The series follows Dexter Morgan after having faked his death on the original series finale. Dexter now lives in the fictional small town of Iron Lake, New York, hiding his identity under the name of Jim Lindsay, a local shopkeeper and having suppressed his killing urges. He is now in a relationship with Angela Bishop, the town's chief of police, and is beloved and respected in the town. A local troublemaker and the arrival of a mysterious person cause friction in his new life, as the past comes back to haunt him.

Development on the series started following the negative reception to the original series finale on 2013. Showtime president David Nevins said that a potential follow-up to the series was ongoing in 2014 but no further updates were mentioned. Showtime contacted Clyde Phillips, the showrunner for the first four seasons, in 2019 to start working on a potential revival of the series. The series was announced in October 2020, with Phillips and Hall confirming their return. Despite being a follow-up to the eighth season, Phillips did not consider the series as a ninth season since there was a major discontinuity in the serialization of the story.

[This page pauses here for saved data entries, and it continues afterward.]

/-- Tensor coordinates and places (R187 to R189): a coordinate in range stands for itself; with repeats the range is
reflected about its edges, without them about its end elements, so that each is given by its period and its reflection;
places in the box and box indices correspond; the swizzle keeps 16-byte chunks whole, in their 128-byte row, and undoes
itself; BLOCK_TRANSFER's and every other linear copy's chunk moves 16 bytes to their place.

CPY and CPG (R186 to R198): without a participant the word only moves on; while the unit is full it waits; a linear
copy of aligned, allowed ranges enters the unit with every 16-byte chunk still to move; a tensor copy, a tensor store and
a gather enter as their record says, and a gather's length counts its participants. Nothing else changes.

COPY_COMPLETE, CPBAT and CPWAIT (R191 to R193, R199, R200): a copy whose every chunk is written completes, with an
arrival of no arrivals and its bytes, or by adding its bytes to the word of `.CNT`, a CRC having been stored beside that
word first, or silently; until then it does not.
CPBAT closes the group's pending copies as batch BSEQ + 1, whose number goes to the scalar, and waits before a 17th
incomplete batch. CPWAIT waits while a closed batch up to the number given is incomplete, and then what those batches have
written counts as stored by the group: it is among what the group has seen and what it has to settle (R254). -/
def Obligations.CopiesMove : Prop :=
  ((∀ (l : Layout) (n : Nat) (c : Int), 0 < n →
    (0 ≤ c ∧ c < n → l.mapCoord n c = some c.toNat) ∧
    (l.zero = true → (c < 0 ∨ n ≤ c) → l.mapCoord n c = none) ∧
    (l.zero = false → (∃ k, k < n ∧ l.mapCoord n c = some k) ∧
      (l.repeats = true → l.mapCoord n (-1 - c) = l.mapCoord n c ∧ l.mapCoord n (c + 2 * n) = l.mapCoord n c) ∧
      (l.repeats = false → l.mapCoord n (-c) = l.mapCoord n c ∧ l.mapCoord n (c + (2 * n - 2)) = l.mapCoord n c))) ∧
  (∀ (l : Layout) (e : Nat), l.rank ≤ 5 → (∀ k, l.rank ≤ k → l.box k = 1) → e < l.box 0 * l.box 1 * l.box 2 * l.box 3 * l.box 4 →
    (l.boxIndex e).length = l.rank ∧ (∀ k, k < l.rank → (l.boxIndex e).getD k 0 < l.box k) ∧ l.linear (l.boxIndex e) = e) ∧
  (∀ k x, k ≤ 3 → swizzle k (swizzle k x) = x ∧ swizzle k x / 128 = x / 128 ∧ swizzle k x % 16 = x % 16 ∧ swizzle 0 x = x) ∧
  (∀ (d : Dev) (c : Copy) (j t u so po : Nat) (x y : Team), c.kind = .linear → c.src = .scr t so → c.dst = .scr u po →
    d.team? t = some x → x.scrLive = true → d.team? u = some y → y.scrLive = true →
    ∃ (d' : Dev) (y' : Team), d.copyChunk c j = (d', .ok (fgetBytes x.scr (so + 16 * j) 16)) ∧ d'.team? u = some y' ∧ d'.mem = d.mem ∧
      y'.scr = fsetBytes y.scr (po + 16 * j) (fgetBytes x.scr (so + 16 * j) 16))) ∧
  ((∀ (s : State) (i : Issuer) (f : CpyForm) (o : CpgOp) (gd : Guard), s.dev.issuer? = some i →
    (i.on gd = [] → MakesGroup (.cpy f gd) s i fun g => g = i.grp.advance i.sp (copyRegion (.cpy f gd))) ∧
    (i.on o.g = [] → MakesGroup (.cpg o) s i fun g => g = i.grp.advance i.sp (copyRegion (.cpg o))) ∧
    (i.on gd ≠ [] → s.dev.copiesFull i.core = true → exec (.cpy f gd) s = .next s) ∧
    (i.on o.g ≠ [] → s.dev.copiesFull i.core = true → exec (.cpg o) s = .next s)) ∧
  (∀ (s : State) (i : Issuer) (f : CpyForm) (gd : Guard) (dsp ssp dst src len : Nat) (crc : Bool) (cmp : BitVec 2) (c : BitVec 6)
      (fin : Completion) (ds ss : Side),
    s.dev.issuer? = some i → linearOf i f = some (dsp, ssp, dst, src, len, crc, cmp, c) → i.on gd ≠ [] →
    s.dev.copiesFull i.core = false → dst % 16 = 0 → src % 16 = 0 → len % 16 = 0 → len ≤ 0x1000000 →
    s.dev.completion i cmp c = .ok fin → s.dev.sideAt i dsp dst len = .ok ds → s.dev.sideAt i ssp src len = .ok ss →
    (0 < len ∨ fin ≠ .none) →
    ∃ k : Copy, FreshCopy s.dev i gd k ∧ k.kind = .linear ∧ k.src = ss ∧ k.dst = ds ∧ k.bytes = len ∧
      k.left = List.range (len / 16) ∧ k.crc = crc ∧ k.fin = fin ∧
      exec (.cpy f gd) s = .next (s.withDev { s.dev.issued i (copyRegion (.cpy f gd)) with copies := s.dev.copies ++ [k] })) ∧
  (∀ (s : State) (i : Issuer) (ins : Instr) (gd : Guard) (d : Dev) (a : CopyAsk), s.dev.issuer? = some i → i.on gd ≠ [] →
    s.dev.copiesFull i.core = false → boxOf i s.dev ins = some (gd, d, [], some a) → (0 < a.bytes ∨ a.fin ≠ .none) →
    ∃ k : Copy, FreshCopy d i gd k ∧ k.kind = a.kind ∧ k.src = a.src ∧ k.dst = a.dst ∧ k.bytes = a.bytes ∧ k.left = a.left ∧
      k.crc = false ∧ k.fin = a.fin ∧ d.mem = s.dev.mem ∧ d.teams = s.dev.teams ∧ d.copies = s.dev.copies ∧
      exec ins s = .next (s.withDev { d.issued i (copyRegion ins) with copies := d.copies ++ [k] }) ∧
      (∀ o, ins = .cpg o → ∃ l : Layout, l.rank = 2 ∧ k.bytes = (i.on gd).length * (l.box 0 * l.esz) ∧
        k.kind = .gather l ((i.on gd).map fun x => (i.vec x o.b).toInt)))) ∧
  ((∀ (s : State) (id : Nat) (c : Copy) (g : GroupRef) (b : Option (BitVec 32)), s.dev.copy? id = some c → c.completes s.dev = true →
    c.owner = .group g b →
    (c.fin = .none → exec (.copyComplete id) s = .next (s.withDev (s.dev.dropCopy c.id))) ∧
    (∀ a, c.fin = .mb a → exec (.copyComplete id) s = .next (s.withDev
      { s.dev.dropCopy c.id with
        nextId := s.dev.nextId + 1
        arrivals := s.dev.arrivals ++ [{ id := s.dev.nextId, at_ := a, n := 0, bytes := c.bytes, sender := g.team }] })) ∧
    (∀ va d d' x, c.fin = .cnt va → c.crc = false → s.dev.engWord (c.core / 128) c.pid c.asid va = (d, .ok x) →
      d.engWrite (c.core / 128) c.pid c.asid va (wordBytes (x + BitVec.ofNat 64 c.bytes)) = (d', .ok ()) →
      exec (.copyComplete id) s = .next (s.withDev (d'.dropCopy c.id))) ∧
    (∀ va d', c.fin = .cnt va → c.crc = true →
      s.dev.engWrite (c.core / 128) c.pid c.asid (va + 8) (natBytes 8 (crc32c (fgetBytes c.got 0 c.bytes)).toNat) = (d', .ok ()) →
      exec (.copyComplete id) s = .next (s.withDev (d'.modCopy c.id fun x => { x with crc := false })))) ∧
  (∀ (s : State) (id : Nat) (c : Copy), s.dev.copy? id = some c → c.left ≠ [] → ∃ e, exec (.copyComplete id) s = .refused e) ∧
  (∀ (s : State) (i : Issuer) (sd : BitVec 6), s.dev.issuer? = some i →
    (s.dev.batchesFull i.ref = true → exec (.cpbat sd) s = .next s) ∧
    (s.dev.batchesFull i.ref = false → ∃ g : Group,
      Wrote i { i.grp.advance i.sp true with bseq := i.grp.bseq + 1 } g untouched untouched (fun k m =>
        if i.sp.mask.getLsbD k ∧ k < i.grp.slices.length ∧ m = sd.toNat ∧ m ≠ 63 then some ((i.grp.bseq + 1).setWidth 64) else none) ∧
      let close := fun (c : Copy) => if c.owner = .group i.ref none then { c with owner := .group i.ref (some (i.grp.bseq + 1)) } else c
      let shut := fun (u : Unsettled) => if u.by_ = i.ref ∧ u.copy = true ∧ u.batch = none then
        { u with batch := some (i.grp.bseq + 1) } else u
      exec (.cpbat sd) s = .next (s.withDev ({ s.dev with
        copies := s.dev.copies.map close, unsettled := s.dev.unsettled.map shut }.modGroup i.ref fun _ => g)))) ∧
  (∀ (s : State) (i : Issuer) (src : BitVec 6 ⊕ BitVec 32), s.dev.issuer? = some i →
    let n : BitVec 32 := match src with
      | .inl a => (i.sca a).setWidth 32
      | .inr x => x
    let waits := ∃ c ∈ s.dev.copies, ∃ b, c.owner = .group i.ref (some b) ∧ (n - b).msb = false
    MakesGroup (.cpwait src) s i fun g => g.v = i.grp.v ∧ g.p = i.grp.p ∧
      (waits → g.slices = i.grp.slices ∧ ∀ x ∈ g.splits, x.stamp = i.sp.stamp → ∃ m, x.wait = .word m) ∧
      (¬waits → Passed i g ∧ ∀ u ∈ s.dev.unsettled, u.by_ = i.ref → u.copy = true → (∃ b, u.batch = some b ∧ (n - b).msb = false) →
        s.dev.cycle < u.v.till → (∃ t, g.settle = some t ∧ u.v.till ≤ t) ∧
          ∃ v ∈ g.seen, v.line = u.v.line ∧ u.v.asOf ≤ v.asOf ∧ u.v.till ≤ v.till)))

namespace Sys2Proof.Machine

/-! ## Class 10 -/

/-- What MMA and MMAH ask of their group: one split, and every lane of the launch active (R202). -/
def Issuer.whole (i : Issuer) : Prop := i.grp.splits.length = 1 ∧ i.active.length = i.grid.launch.width

/-- The device with an operation in its matrix unit's queue (R214). -/
def Dev.queued (d : Dev) (i : Issuer) (m : MatOp) : Dev := { d.issued i true with mats := d.mats ++ [m] }

/-- An operation of the issuer as it enters its queue. -/
def FreshMat (d : Dev) (i : Issuer) (t : Nat) (m : MatOp) : Prop :=
  m.id = d.nextId ∧ m.by_ = i.ref ∧ m.core = i.core ∧ m.sextant = i.grp.sextant ∧ m.pid = i.grid.pid ∧ m.asid = i.grid.asid ∧
  m.pc = i.pc ∧ m.tile = t ∧ m.skip = [] ∧ m.rows = [] ∧ m.cols = []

According to Nielsen Media Research, the episode was seen by an estimated 0.678 million household viewers and gained a 0.2 ratings share among adults aged 18–49. It was, however, watched by 2.2 million viewers across linear and streaming platforms, becoming the most-watched Showtime title ever on OTT. Critical reception to the episode was mixed. Critics praised Michael C. Hall's performance and deemed the episode a return to form following a disappointing finale. Others criticized the episode's writing, with many finding it predictable and lacking surprises, and many deemed that the series felt "pointless".

Plot
In Iron Lake, New York, Dexter Morgan (Michael C. Hall), going by the name Jim Lindsay, is running through the snowy woods, attempting to hunt a stag. When he finds him, a rare albino stag, he is unable to shoot him and leaves for his cabin. At his remote cabin, he briefly talks with an imaginary iteration of his sister Debra (Jennifer Carpenter), before she disappears.

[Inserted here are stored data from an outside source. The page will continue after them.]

/-- What the class 7 modifier holds. -/
theorem mem_read (o : MemOp) : space3 ((encMemM o).extractLsb' 9 3) = o.space ∧ wid3 ((encMemM o).extractLsb' 6 3) = o.wid ∧
    ord4 ((encMemM o).extractLsb' 2 4) = some o.ord ∧ pol2 ((encMemM o).extractLsb' 0 2) = o.pol ∧
    (5 ≤ ((encMemM o).extractLsb' 9 3).toNat) = False ∧ ((encMemM o).extractLsb' 6 3 == 7#3) = false := by
  obtain ⟨h1, h2, h3, h4⟩ := mem_parts o.space.enc o.wid.enc o.ord.enc o.pol.enc
  rw [encMemM, h1, h2, h3, h4]
  simp [-BitVec.extractLsb'_toNat, Nat.not_le.mp (space_code_lt o.space)]

/-- What the CCTL modifier holds. -/
theorem cctl_read (sp : Space) : let m : BitVec 12 := sp.enc ++ 0#9
    space3 (m.extractLsb' 9 3) = sp ∧ m.extractLsb' 6 3 = 0#3 ∧ m.extractLsb' 2 4 = 0#4 ∧ m.extractLsb' 0 2 = 0#2 ∧
    (5 ≤ (m.extractLsb' 9 3).toNat) = False := by
  cases sp <;> simp <;> decide

/-- What the class 8 modifier holds. -/
theorem atom_read (o : AtomOp) (hs : o.space = .g ∨ o.space = .s ∨ o.space = .c) :
    let m : BitVec 12 := o.space.enc.setWidth 2 ++ b1 o.w64 ++ o.sem.enc ++ o.op
    space3 ((m.extractLsb' 10 2).setWidth 3) = o.space ∧ (m.extractLsb' 10 2 == 3#2) = false ∧ mbit m 9 = o.w64 ∧
    sem5 (m.extractLsb' 4 2) (m.extractLsb' 6 3) = some o.sem ∧ m.extractLsb' 0 4 = o.op := by
  obtain ⟨h1, h2, h3, h4, h5⟩ := atom_parts (o.space.enc.setWidth 2) o.w64 o.sem.enc o.op
  refine ⟨?_, ?_, h2, ?_, h5⟩
  · rw [h1]; obtain h | h | h := hs <;> rw [h] <;> rfl
  · rw [h1]; obtain h | h | h := hs <;> rw [h] <;> rfl
  · rw [h3, h4]; exact sem5_enc o.sem

end Sys2Proof.Laws
end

On his way into town, Dexter is stopped by Angela Bishop (Julia Jones), the small town's chief of police, and it is revealed that they're in a relationship. They have sex in Angela's car before Angela is called for a minor case, forcing her to leave. Dexter heads into town where he works as a shopkeeper at Fred's Fish & Game. A young customer, Matt Caldwell (Steve M. Robertson), arrives to buy a knife and hunting rifle. While Dexter sells him the knife, he must wait 24 hours before buying the rifle as his FBI background check is flagged. Although disappointed, Matt calmly leaves with the knife.

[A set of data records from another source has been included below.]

@[simp] theorem Dev.modGrid_fresh (d : Dev) (n : Nat) (f : Grid → Grid) : (d.modGrid n f).fresh = d.fresh := rfl
@[simp] theorem Dev.modGrid_nextId (d : Dev) (n : Nat) (f : Grid → Grid) : (d.modGrid n f).nextId = d.nextId := rfl
@[simp] theorem Dev.modGrid_cur (d : Dev) (n : Nat) (f : Grid → Grid) : (d.modGrid n f).cur = d.cur := rfl
@[simp] theorem Dev.modGrid_chose (d : Dev) (n : Nat) (f : Grid → Grid) : (d.modGrid n f).chose = d.chose := rfl
@[simp] theorem Dev.modGrid_passed (d : Dev) (n : Nat) (f : Grid → Grid) : (d.modGrid n f).passed = d.passed := rfl
@[simp] theorem Dev.modGrid_cycle (d : Dev) (n : Nat) (f : Grid → Grid) : (d.modGrid n f).cycle = d.cycle := rfl
@[simp] theorem Dev.modGrid_capacity (d : Dev) (n : Nat) (f : Grid → Grid) : (d.modGrid n f).capacity = d.capacity := rfl
@[simp] theorem Dev.modGrid_mem (d : Dev) (n : Nat) (f : Grid → Grid) : (d.modGrid n f).mem = d.mem := rfl
@[simp] theorem Dev.modGrid_poison (d : Dev) (n : Nat) (f : Grid → Grid) : (d.modGrid n f).poison = d.poison := rfl
@[simp] theorem Dev.modGrid_lineKey (d : Dev) (n : Nat) (f : Grid → Grid) : (d.modGrid n f).lineKey = d.lineKey := rfl
@[simp] theorem Dev.modGrid_keyGen (d : Dev) (n : Nat) (f : Grid → Grid) : (d.modGrid n f).keyGen = d.keyGen := rfl
@[simp] theorem Dev.modGrid_roots (d : Dev) (n : Nat) (f : Grid → Grid) : (d.modGrid n f).roots = d.roots := rfl
@[simp] theorem Dev.modGrid_homes (d : Dev) (n : Nat) (f : Grid → Grid) : (d.modGrid n f).homes = d.homes := rfl
@[simp] theorem Dev.modGrid_reqs (d : Dev) (n : Nat) (f : Grid → Grid) : (d.modGrid n f).reqs = d.reqs := rfl
@[simp] theorem Dev.modGrid_cores (d : Dev) (n : Nat) (f : Grid → Grid) : (d.modGrid n f).cores = d.cores := rfl
@[simp] theorem Dev.modGrid_dies (d : Dev) (n : Nat) (f : Grid → Grid) : (d.modGrid n f).dies = d.dies := rfl
@[simp] theorem Dev.modGrid_teams (d : Dev) (n : Nat) (f : Grid → Grid) : (d.modGrid n f).teams = d.teams := rfl
@[simp] theorem Dev.modGrid_pending (d : Dev) (n : Nat) (f : Grid → Grid) : (d.modGrid n f).pending = d.pending := rfl
@[simp] theorem Dev.modGrid_queues (d : Dev) (n : Nat) (f : Grid → Grid) : (d.modGrid n f).queues = d.queues := rfl
@[simp] theorem Dev.modGrid_levels (d : Dev) (n : Nat) (f : Grid → Grid) : (d.modGrid n f).levels = d.levels := rfl
@[simp] theorem Dev.modGrid_nodes (d : Dev) (n : Nat) (f : Grid → Grid) : (d.modGrid n f).nodes = d.nodes := rfl
@[simp] theorem Dev.modGrid_graphs (d : Dev) (n : Nat) (f : Grid → Grid) : (d.modGrid n f).graphs = d.graphs := rfl
@[simp] theorem Dev.modGrid_copies (d : Dev) (n : Nat) (f : Grid → Grid) : (d.modGrid n f).copies = d.copies := rfl
@[simp] theorem Dev.modGrid_mats (d : Dev) (n : Nat) (f : Grid → Grid) : (d.modGrid n f).mats = d.mats := rfl
@[simp] theorem Dev.modGrid_rounds (d : Dev) (n : Nat) (f : Grid → Grid) : (d.modGrid n f).rounds = d.rounds := rfl
@[simp] theorem Dev.modGrid_embags (d : Dev) (n : Nat) (f : Grid → Grid) : (d.modGrid n f).embags = d.embags := rfl
@[simp] theorem Dev.modGrid_arrivals (d : Dev) (n : Nat) (f : Grid → Grid) : (d.modGrid n f).arrivals = d.arrivals := rfl
@[simp] theorem Dev.modGrid_chains (d : Dev) (n : Nat) (f : Grid → Grid) : (d.modGrid n f).chains = d.chains := rfl
@[simp] theorem Dev.modGrid_ctxs (d : Dev) (n : Nat) (f : Grid → Grid) : (d.modGrid n f).ctxs = d.ctxs := rfl
@[simp] theorem Dev.modGrid_dense (d : Dev) (n : Nat) (f : Grid → Grid) : (d.modGrid n f).dense = d.dense := rfl
@[simp] theorem Dev.modGrid_jobs (d : Dev) (n : Nat) (f : Grid → Grid) : (d.modGrid n f).jobs = d.jobs := rfl
@[simp] theorem Dev.modGrid_blocks (d : Dev) (n : Nat) (f : Grid → Grid) : (d.modGrid n f).blocks = d.blocks := rfl
@[simp] theorem Dev.modGrid_arrived (d : Dev) (n : Nat) (f : Grid → Grid) : (d.modGrid n f).arrived = d.arrived := rfl
@[simp] theorem Dev.modGrid_parts (d : Dev) (n : Nat) (f : Grid → Grid) : (d.modGrid n f).parts = d.parts := rfl
@[simp] theorem Dev.modGrid_ports (d : Dev) (n : Nat) (f : Grid → Grid) : (d.modGrid n f).ports = d.ports := rfl
@[simp] theorem Dev.modGrid_peers (d : Dev) (n : Nat) (f : Grid → Grid) : (d.modGrid n f).peers = d.peers := rfl
@[simp] theorem Dev.modGrid_images (d : Dev) (n : Nat) (f : Grid → Grid) : (d.modGrid n f).images = d.images := rfl
@[simp] theorem Dev.modGrid_unsettled (d : Dev) (n : Nat) (f : Grid → Grid) : (d.modGrid n f).unsettled = d.unsettled := rfl
@[simp] theorem Dev.modGrid_settle (d : Dev) (n : Nat) (f : Grid → Grid) : (d.modGrid n f).settle = d.settle := rfl
@[simp] theorem Dev.modGrid_hostTill (d : Dev) (n : Nat) (f : Grid → Grid) : (d.modGrid n f).hostTill = d.hostTill := rfl
@[simp] theorem Dev.modGrid_pfReset (d : Dev) (n : Nat) (f : Grid → Grid) : (d.modGrid n f).pfReset = d.pfReset := rfl
@[simp] theorem Dev.modGrid_frozen (d : Dev) (n : Nat) (f : Grid → Grid) : (d.modGrid n f).frozen = d.frozen := rfl

@[simp] theorem Dev.modQueue_fresh (d : Dev) (q : Nat) (f : Queue → Queue) : (d.modQueue q f).fresh = d.fresh := rfl
@[simp] theorem Dev.modQueue_nextId (d : Dev) (q : Nat) (f : Queue → Queue) : (d.modQueue q f).nextId = d.nextId := rfl
@[simp] theorem Dev.modQueue_cur (d : Dev) (q : Nat) (f : Queue → Queue) : (d.modQueue q f).cur = d.cur := rfl
@[simp] theorem Dev.modQueue_chose (d : Dev) (q : Nat) (f : Queue → Queue) : (d.modQueue q f).chose = d.chose := rfl
@[simp] theorem Dev.modQueue_passed (d : Dev) (q : Nat) (f : Queue → Queue) : (d.modQueue q f).passed = d.passed := rfl
@[simp] theorem Dev.modQueue_cycle (d : Dev) (q : Nat) (f : Queue → Queue) : (d.modQueue q f).cycle = d.cycle := rfl
@[simp] theorem Dev.modQueue_capacity (d : Dev) (q : Nat) (f : Queue → Queue) : (d.modQueue q f).capacity = d.capacity := rfl
@[simp] theorem Dev.modQueue_mem (d : Dev) (q : Nat) (f : Queue → Queue) : (d.modQueue q f).mem = d.mem := rfl
@[simp] theorem Dev.modQueue_poison (d : Dev) (q : Nat) (f : Queue → Queue) : (d.modQueue q f).poison = d.poison := rfl
@[simp] theorem Dev.modQueue_lineKey (d : Dev) (q : Nat) (f : Queue → Queue) : (d.modQueue q f).lineKey = d.lineKey := rfl
@[simp] theorem Dev.modQueue_keyGen (d : Dev) (q : Nat) (f : Queue → Queue) : (d.modQueue q f).keyGen = d.keyGen := rfl
@[simp] theorem Dev.modQueue_roots (d : Dev) (q : Nat) (f : Queue → Queue) : (d.modQueue q f).roots = d.roots := rfl
@[simp] theorem Dev.modQueue_homes (d : Dev) (q : Nat) (f : Queue → Queue) : (d.modQueue q f).homes = d.homes := rfl
@[simp] theorem Dev.modQueue_reqs (d : Dev) (q : Nat) (f : Queue → Queue) : (d.modQueue q f).reqs = d.reqs := rfl
@[simp] theorem Dev.modQueue_cores (d : Dev) (q : Nat) (f : Queue → Queue) : (d.modQueue q f).cores = d.cores := rfl
@[simp] theorem Dev.modQueue_dies (d : Dev) (q : Nat) (f : Queue → Queue) : (d.modQueue q f).dies = d.dies := rfl
@[simp] theorem Dev.modQueue_teams (d : Dev) (q : Nat) (f : Queue → Queue) : (d.modQueue q f).teams = d.teams := rfl
@[simp] theorem Dev.modQueue_grids (d : Dev) (q : Nat) (f : Queue → Queue) : (d.modQueue q f).grids = d.grids := rfl
@[simp] theorem Dev.modQueue_pending (d : Dev) (q : Nat) (f : Queue → Queue) : (d.modQueue q f).pending = d.pending := rfl
@[simp] theorem Dev.modQueue_levels (d : Dev) (q : Nat) (f : Queue → Queue) : (d.modQueue q f).levels = d.levels := rfl
@[simp] theorem Dev.modQueue_nodes (d : Dev) (q : Nat) (f : Queue → Queue) : (d.modQueue q f).nodes = d.nodes := rfl
@[simp] theorem Dev.modQueue_graphs (d : Dev) (q : Nat) (f : Queue → Queue) : (d.modQueue q f).graphs = d.graphs := rfl
@[simp] theorem Dev.modQueue_copies (d : Dev) (q : Nat) (f : Queue → Queue) : (d.modQueue q f).copies = d.copies := rfl
@[simp] theorem Dev.modQueue_mats (d : Dev) (q : Nat) (f : Queue → Queue) : (d.modQueue q f).mats = d.mats := rfl
@[simp] theorem Dev.modQueue_rounds (d : Dev) (q : Nat) (f : Queue → Queue) : (d.modQueue q f).rounds = d.rounds := rfl
@[simp] theorem Dev.modQueue_embags (d : Dev) (q : Nat) (f : Queue → Queue) : (d.modQueue q f).embags = d.embags := rfl
@[simp] theorem Dev.modQueue_arrivals (d : Dev) (q : Nat) (f : Queue → Queue) : (d.modQueue q f).arrivals = d.arrivals := rfl
@[simp] theorem Dev.modQueue_chains (d : Dev) (q : Nat) (f : Queue → Queue) : (d.modQueue q f).chains = d.chains := rfl
@[simp] theorem Dev.modQueue_ctxs (d : Dev) (q : Nat) (f : Queue → Queue) : (d.modQueue q f).ctxs = d.ctxs := rfl
@[simp] theorem Dev.modQueue_dense (d : Dev) (q : Nat) (f : Queue → Queue) : (d.modQueue q f).dense = d.dense := rfl
@[simp] theorem Dev.modQueue_jobs (d : Dev) (q : Nat) (f : Queue → Queue) : (d.modQueue q f).jobs = d.jobs := rfl
@[simp] theorem Dev.modQueue_blocks (d : Dev) (q : Nat) (f : Queue → Queue) : (d.modQueue q f).blocks = d.blocks := rfl
@[simp] theorem Dev.modQueue_arrived (d : Dev) (q : Nat) (f : Queue → Queue) : (d.modQueue q f).arrived = d.arrived := rfl
@[simp] theorem Dev.modQueue_parts (d : Dev) (q : Nat) (f : Queue → Queue) : (d.modQueue q f).parts = d.parts := rfl
@[simp] theorem Dev.modQueue_ports (d : Dev) (q : Nat) (f : Queue → Queue) : (d.modQueue q f).ports = d.ports := rfl
@[simp] theorem Dev.modQueue_peers (d : Dev) (q : Nat) (f : Queue → Queue) : (d.modQueue q f).peers = d.peers := rfl
@[simp] theorem Dev.modQueue_images (d : Dev) (q : Nat) (f : Queue → Queue) : (d.modQueue q f).images = d.images := rfl
@[simp] theorem Dev.modQueue_unsettled (d : Dev) (q : Nat) (f : Queue → Queue) : (d.modQueue q f).unsettled = d.unsettled := rfl
@[simp] theorem Dev.modQueue_settle (d : Dev) (q : Nat) (f : Queue → Queue) : (d.modQueue q f).settle = d.settle := rfl
@[simp] theorem Dev.modQueue_hostTill (d : Dev) (q : Nat) (f : Queue → Queue) : (d.modQueue q f).hostTill = d.hostTill := rfl
@[simp] theorem Dev.modQueue_pfReset (d : Dev) (q : Nat) (f : Queue → Queue) : (d.modQueue q f).pfReset = d.pfReset := rfl
@[simp] theorem Dev.modQueue_frozen (d : Dev) (q : Nat) (f : Queue → Queue) : (d.modQueue q f).frozen = d.frozen := rfl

That night, Dexter goes on a date with Angela at a bar. Their date is interrupted when Angela's daughter invites friends to her house, forcing Angela to leave early. At the bar, Dexter is approached again by Matt. Although Dexter reiterates that he can't get him the rifle early, Matt invites him to a party the next day at his father's house. A mysterious hitchhiker (Jack Alcott) soon arrives at the town and takes an interest in Dexter. The next day, Dexter goes hunting again but feels he is being watched, finding footsteps in the snow. He expresses his concerns to Debra, but she tells him to adhere to his new life.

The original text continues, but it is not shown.